▶ **Records for processing**
=== Section Start ===

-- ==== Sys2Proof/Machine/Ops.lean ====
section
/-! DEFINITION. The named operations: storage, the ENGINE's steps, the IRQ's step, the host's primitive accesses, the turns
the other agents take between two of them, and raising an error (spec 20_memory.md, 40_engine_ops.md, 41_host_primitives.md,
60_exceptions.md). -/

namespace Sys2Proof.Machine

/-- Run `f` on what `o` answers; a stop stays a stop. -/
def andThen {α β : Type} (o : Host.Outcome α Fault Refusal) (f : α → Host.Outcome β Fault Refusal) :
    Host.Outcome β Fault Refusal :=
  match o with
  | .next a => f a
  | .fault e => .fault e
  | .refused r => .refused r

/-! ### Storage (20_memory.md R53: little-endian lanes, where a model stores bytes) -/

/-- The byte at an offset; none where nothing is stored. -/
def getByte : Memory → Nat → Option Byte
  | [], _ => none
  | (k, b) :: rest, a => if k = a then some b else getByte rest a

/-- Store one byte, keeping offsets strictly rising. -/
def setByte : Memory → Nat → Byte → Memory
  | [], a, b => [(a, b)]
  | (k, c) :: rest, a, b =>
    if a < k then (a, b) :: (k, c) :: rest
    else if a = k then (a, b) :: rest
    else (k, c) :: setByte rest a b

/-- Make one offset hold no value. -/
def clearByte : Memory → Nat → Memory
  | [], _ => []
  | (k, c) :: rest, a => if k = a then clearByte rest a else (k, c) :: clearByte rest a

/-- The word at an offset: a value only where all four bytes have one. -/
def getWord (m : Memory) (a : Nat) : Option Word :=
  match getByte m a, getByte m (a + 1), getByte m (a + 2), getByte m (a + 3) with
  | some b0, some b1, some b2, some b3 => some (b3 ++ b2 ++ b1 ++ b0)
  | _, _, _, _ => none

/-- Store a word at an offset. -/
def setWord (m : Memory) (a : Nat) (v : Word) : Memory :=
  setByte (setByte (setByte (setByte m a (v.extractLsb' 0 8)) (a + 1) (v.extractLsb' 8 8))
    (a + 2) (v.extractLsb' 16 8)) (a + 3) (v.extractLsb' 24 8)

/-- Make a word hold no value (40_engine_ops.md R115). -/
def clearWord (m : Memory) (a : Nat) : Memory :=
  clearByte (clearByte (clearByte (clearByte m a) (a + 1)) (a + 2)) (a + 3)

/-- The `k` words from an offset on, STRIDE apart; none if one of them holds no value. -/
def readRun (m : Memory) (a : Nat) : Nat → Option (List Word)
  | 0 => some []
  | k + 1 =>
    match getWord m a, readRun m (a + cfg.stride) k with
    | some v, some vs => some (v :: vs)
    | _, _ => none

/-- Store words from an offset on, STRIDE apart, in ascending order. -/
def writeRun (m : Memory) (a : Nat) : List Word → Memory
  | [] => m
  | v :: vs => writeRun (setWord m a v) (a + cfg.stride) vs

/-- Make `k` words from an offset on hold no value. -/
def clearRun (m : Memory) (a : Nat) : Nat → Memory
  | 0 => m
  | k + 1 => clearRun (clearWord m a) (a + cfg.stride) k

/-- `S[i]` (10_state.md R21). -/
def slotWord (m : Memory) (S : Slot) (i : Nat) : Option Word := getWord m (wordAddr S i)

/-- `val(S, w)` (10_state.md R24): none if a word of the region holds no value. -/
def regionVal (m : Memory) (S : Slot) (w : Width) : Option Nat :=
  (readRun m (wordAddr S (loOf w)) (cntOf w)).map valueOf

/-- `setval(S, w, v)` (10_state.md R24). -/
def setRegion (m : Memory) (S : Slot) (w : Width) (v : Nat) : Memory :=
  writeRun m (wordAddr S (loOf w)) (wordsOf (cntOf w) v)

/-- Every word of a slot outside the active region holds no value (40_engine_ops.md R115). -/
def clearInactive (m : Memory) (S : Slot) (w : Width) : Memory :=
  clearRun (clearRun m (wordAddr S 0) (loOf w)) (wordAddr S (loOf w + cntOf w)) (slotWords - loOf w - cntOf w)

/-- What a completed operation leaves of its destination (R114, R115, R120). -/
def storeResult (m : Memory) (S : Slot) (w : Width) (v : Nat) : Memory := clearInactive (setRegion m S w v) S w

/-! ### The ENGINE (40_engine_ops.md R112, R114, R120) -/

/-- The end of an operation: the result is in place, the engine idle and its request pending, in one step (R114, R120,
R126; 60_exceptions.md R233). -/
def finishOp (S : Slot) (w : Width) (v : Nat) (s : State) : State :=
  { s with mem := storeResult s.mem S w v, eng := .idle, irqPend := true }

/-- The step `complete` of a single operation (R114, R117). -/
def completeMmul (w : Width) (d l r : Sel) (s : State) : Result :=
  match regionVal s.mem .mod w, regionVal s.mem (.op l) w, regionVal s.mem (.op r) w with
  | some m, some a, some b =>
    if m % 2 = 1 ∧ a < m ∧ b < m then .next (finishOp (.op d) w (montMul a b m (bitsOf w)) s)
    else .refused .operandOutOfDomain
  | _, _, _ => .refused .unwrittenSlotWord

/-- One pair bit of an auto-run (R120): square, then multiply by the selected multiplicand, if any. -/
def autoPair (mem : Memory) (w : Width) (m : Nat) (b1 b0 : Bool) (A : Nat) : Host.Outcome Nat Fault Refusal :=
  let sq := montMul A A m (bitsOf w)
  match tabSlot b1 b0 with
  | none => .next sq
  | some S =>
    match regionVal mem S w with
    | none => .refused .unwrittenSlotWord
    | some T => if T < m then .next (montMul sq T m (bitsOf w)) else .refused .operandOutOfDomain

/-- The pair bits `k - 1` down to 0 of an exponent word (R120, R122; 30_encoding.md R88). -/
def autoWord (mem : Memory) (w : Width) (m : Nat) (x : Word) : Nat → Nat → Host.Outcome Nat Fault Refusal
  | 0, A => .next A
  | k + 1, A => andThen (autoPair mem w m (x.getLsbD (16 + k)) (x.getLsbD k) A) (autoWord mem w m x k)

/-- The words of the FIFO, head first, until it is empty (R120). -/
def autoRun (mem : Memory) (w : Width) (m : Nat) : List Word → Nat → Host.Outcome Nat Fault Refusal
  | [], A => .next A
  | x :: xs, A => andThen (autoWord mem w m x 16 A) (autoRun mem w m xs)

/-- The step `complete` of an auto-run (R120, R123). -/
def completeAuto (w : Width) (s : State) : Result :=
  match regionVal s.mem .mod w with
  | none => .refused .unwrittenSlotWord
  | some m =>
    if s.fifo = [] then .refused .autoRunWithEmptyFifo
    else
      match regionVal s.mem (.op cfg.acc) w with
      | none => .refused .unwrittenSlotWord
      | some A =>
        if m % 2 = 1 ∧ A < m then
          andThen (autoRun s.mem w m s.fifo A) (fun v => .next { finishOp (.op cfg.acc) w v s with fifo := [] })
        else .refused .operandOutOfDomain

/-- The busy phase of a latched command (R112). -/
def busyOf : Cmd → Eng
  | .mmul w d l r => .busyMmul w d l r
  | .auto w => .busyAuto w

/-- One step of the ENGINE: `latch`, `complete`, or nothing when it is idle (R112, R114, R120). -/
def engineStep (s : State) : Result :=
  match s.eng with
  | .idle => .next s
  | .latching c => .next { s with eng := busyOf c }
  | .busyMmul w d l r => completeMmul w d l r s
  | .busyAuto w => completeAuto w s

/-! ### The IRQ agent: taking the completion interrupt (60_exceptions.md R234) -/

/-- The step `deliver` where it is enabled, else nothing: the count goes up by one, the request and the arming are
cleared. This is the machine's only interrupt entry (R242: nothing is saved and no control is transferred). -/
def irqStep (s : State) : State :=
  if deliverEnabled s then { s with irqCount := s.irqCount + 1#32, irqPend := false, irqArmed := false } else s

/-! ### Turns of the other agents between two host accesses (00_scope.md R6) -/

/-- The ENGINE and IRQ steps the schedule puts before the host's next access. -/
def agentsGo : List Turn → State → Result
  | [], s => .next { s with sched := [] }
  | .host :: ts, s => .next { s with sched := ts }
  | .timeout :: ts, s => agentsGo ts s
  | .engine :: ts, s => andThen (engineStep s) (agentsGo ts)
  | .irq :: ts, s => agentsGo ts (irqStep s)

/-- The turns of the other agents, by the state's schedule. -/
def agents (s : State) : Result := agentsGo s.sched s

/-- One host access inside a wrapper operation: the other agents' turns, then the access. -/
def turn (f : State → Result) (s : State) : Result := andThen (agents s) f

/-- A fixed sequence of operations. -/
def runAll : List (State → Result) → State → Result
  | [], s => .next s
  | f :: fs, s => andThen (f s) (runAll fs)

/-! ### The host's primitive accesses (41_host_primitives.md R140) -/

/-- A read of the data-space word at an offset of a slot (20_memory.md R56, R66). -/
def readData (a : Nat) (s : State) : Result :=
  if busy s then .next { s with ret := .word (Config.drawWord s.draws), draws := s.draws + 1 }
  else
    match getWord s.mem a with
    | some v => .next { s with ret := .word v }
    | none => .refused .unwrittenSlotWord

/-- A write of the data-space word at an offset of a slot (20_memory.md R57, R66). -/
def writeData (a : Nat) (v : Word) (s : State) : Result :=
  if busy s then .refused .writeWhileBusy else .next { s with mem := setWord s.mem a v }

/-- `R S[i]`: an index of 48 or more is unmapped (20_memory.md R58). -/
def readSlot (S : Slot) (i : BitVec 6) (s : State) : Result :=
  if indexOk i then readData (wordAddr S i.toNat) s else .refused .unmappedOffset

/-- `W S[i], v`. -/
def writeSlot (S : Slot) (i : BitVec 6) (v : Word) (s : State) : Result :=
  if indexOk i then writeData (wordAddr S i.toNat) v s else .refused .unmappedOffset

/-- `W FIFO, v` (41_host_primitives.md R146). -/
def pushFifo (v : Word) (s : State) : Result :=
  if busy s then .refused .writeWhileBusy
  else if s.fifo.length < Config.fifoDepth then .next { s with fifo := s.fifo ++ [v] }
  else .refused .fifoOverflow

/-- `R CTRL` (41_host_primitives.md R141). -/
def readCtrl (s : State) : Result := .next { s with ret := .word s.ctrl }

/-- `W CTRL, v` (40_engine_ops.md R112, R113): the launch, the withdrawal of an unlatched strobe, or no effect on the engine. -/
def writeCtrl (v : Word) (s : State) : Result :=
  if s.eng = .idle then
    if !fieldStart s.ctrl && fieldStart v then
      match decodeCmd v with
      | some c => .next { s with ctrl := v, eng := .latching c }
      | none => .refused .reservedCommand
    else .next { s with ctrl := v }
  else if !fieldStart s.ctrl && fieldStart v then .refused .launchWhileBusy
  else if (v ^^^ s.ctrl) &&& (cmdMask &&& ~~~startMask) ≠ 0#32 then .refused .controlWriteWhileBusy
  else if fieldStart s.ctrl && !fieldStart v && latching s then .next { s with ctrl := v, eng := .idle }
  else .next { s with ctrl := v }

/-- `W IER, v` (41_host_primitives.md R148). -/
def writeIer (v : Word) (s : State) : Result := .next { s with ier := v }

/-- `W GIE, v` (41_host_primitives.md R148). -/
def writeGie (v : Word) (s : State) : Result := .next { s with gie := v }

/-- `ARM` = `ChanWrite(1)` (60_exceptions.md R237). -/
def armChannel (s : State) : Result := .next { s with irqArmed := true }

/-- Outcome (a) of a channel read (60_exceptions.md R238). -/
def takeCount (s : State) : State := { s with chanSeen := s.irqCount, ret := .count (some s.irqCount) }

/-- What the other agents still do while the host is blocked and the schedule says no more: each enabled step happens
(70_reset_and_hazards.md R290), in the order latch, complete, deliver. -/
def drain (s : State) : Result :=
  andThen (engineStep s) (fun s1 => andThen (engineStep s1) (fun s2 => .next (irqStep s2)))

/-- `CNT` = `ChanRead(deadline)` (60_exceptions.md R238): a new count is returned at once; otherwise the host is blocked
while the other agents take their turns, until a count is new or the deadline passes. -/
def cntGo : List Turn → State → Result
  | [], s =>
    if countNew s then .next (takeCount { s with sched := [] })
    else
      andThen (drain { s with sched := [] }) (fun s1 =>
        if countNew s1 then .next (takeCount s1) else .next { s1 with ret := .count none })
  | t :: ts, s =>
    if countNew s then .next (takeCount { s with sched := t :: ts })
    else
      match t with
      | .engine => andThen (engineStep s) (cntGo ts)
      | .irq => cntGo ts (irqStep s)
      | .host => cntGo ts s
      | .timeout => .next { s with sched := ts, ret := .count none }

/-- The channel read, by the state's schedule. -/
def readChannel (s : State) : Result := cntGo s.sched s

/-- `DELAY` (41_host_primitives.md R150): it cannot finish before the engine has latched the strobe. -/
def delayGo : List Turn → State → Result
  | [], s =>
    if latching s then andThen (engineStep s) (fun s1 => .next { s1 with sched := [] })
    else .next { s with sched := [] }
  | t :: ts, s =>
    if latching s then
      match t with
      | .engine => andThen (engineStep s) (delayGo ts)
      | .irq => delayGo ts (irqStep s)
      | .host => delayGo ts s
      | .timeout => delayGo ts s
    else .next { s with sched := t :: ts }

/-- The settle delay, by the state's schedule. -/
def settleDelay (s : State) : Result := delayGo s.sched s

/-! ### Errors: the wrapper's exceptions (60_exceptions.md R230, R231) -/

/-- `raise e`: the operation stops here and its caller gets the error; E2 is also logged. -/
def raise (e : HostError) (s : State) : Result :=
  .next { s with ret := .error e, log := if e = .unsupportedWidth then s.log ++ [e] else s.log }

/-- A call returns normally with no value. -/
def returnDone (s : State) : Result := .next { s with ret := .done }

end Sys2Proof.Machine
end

=== Section End ===
=== Section Start ===

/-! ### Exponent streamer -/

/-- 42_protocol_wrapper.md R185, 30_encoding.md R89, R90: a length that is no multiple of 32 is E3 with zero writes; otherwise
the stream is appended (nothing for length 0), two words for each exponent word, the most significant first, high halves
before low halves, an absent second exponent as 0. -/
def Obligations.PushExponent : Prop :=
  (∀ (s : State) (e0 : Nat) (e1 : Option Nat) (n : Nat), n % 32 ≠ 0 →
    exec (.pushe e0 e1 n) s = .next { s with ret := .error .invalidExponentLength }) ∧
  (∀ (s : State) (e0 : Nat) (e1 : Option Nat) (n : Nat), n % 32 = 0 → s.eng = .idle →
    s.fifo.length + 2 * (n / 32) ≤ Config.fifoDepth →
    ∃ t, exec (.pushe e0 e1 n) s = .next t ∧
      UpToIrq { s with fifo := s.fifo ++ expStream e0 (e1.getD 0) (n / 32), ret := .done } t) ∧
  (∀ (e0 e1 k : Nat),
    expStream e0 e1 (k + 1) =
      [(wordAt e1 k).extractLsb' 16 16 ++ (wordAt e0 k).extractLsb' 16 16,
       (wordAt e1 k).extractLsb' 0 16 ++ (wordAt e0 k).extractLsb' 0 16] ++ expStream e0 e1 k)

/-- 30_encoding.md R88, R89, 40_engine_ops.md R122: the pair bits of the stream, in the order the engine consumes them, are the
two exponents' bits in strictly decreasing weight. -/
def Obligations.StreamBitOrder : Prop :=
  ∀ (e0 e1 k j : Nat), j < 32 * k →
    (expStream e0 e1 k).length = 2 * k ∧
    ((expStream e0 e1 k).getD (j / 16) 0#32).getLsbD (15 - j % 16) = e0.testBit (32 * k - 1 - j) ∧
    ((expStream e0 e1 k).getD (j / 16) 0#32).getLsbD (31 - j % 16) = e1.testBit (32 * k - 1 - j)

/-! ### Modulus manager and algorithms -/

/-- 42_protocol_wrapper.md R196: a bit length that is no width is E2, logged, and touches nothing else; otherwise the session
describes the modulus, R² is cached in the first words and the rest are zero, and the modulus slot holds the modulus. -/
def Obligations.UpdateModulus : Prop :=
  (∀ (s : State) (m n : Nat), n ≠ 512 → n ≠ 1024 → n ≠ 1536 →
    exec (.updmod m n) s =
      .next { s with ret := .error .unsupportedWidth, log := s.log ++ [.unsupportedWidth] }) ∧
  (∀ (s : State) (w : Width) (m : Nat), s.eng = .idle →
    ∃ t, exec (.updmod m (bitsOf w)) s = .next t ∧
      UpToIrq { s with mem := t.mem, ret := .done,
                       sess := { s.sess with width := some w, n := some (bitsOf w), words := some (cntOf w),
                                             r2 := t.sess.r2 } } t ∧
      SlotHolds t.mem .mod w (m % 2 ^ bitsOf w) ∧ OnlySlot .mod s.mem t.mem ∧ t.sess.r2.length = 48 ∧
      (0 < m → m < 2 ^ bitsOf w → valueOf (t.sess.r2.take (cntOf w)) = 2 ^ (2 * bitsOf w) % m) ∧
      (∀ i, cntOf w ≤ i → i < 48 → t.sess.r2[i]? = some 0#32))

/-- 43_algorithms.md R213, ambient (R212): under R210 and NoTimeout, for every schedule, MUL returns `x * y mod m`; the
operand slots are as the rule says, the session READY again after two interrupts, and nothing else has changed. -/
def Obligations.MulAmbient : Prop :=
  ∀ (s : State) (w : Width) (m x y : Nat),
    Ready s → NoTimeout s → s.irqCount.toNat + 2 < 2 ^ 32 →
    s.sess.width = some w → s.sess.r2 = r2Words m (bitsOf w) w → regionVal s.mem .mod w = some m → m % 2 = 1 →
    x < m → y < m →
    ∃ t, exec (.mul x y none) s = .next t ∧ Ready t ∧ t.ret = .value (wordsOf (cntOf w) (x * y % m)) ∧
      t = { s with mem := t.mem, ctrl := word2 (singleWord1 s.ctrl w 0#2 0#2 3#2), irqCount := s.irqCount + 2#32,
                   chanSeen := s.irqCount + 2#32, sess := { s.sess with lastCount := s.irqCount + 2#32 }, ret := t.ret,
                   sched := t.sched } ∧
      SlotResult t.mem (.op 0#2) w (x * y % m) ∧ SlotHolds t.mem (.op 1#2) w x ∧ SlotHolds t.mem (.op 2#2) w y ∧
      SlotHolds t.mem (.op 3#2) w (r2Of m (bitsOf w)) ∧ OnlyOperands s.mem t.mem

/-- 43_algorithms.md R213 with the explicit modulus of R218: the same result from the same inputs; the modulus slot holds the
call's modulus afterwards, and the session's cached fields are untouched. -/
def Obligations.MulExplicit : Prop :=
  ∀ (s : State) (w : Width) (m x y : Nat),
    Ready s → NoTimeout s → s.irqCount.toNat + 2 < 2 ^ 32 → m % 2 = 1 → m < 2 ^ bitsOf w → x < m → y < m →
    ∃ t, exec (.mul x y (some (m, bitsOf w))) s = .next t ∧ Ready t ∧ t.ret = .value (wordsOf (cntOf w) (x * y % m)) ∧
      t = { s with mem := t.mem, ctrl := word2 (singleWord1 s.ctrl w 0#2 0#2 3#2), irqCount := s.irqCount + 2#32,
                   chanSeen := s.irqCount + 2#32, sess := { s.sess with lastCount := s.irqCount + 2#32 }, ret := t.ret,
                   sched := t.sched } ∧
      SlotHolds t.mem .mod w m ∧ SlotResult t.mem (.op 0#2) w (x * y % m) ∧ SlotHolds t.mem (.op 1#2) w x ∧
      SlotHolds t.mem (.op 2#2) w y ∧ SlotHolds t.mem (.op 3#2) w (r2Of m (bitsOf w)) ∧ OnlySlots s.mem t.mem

=== Section End ===

What you return should be exactly the lines above, starting at the one with "ascending order. -/" and ending at the one with "def regionVal (m", and nothing else.

▶ **Expected output**
/-- Store words from an offset on, STRIDE apart, in ascending order. -/
def writeRun (m : Memory) (a : Nat) : List Word → Memory
  | [] => m
  | v :: vs => writeRun (setWord m a v) (a + cfg.stride) vs

/-- Make `k` words from an offset on hold no value. -/
def clearRun (m : Memory) (a : Nat) : Nat → Memory
  | 0 => m
  | k + 1 => clearRun (clearWord m a) (a + cfg.stride) k

/-- `S[i]` (10_state.md R21). -/
def slotWord (m : Memory) (S : Slot) (i : Nat) : Option Word := getWord m (wordAddr S i)

/-- `val(S, w)` (10_state.md R24): none if a word of the region holds no value. -/
def regionVal (m : Memory) (S : Slot) (w : Width) : Option Nat :=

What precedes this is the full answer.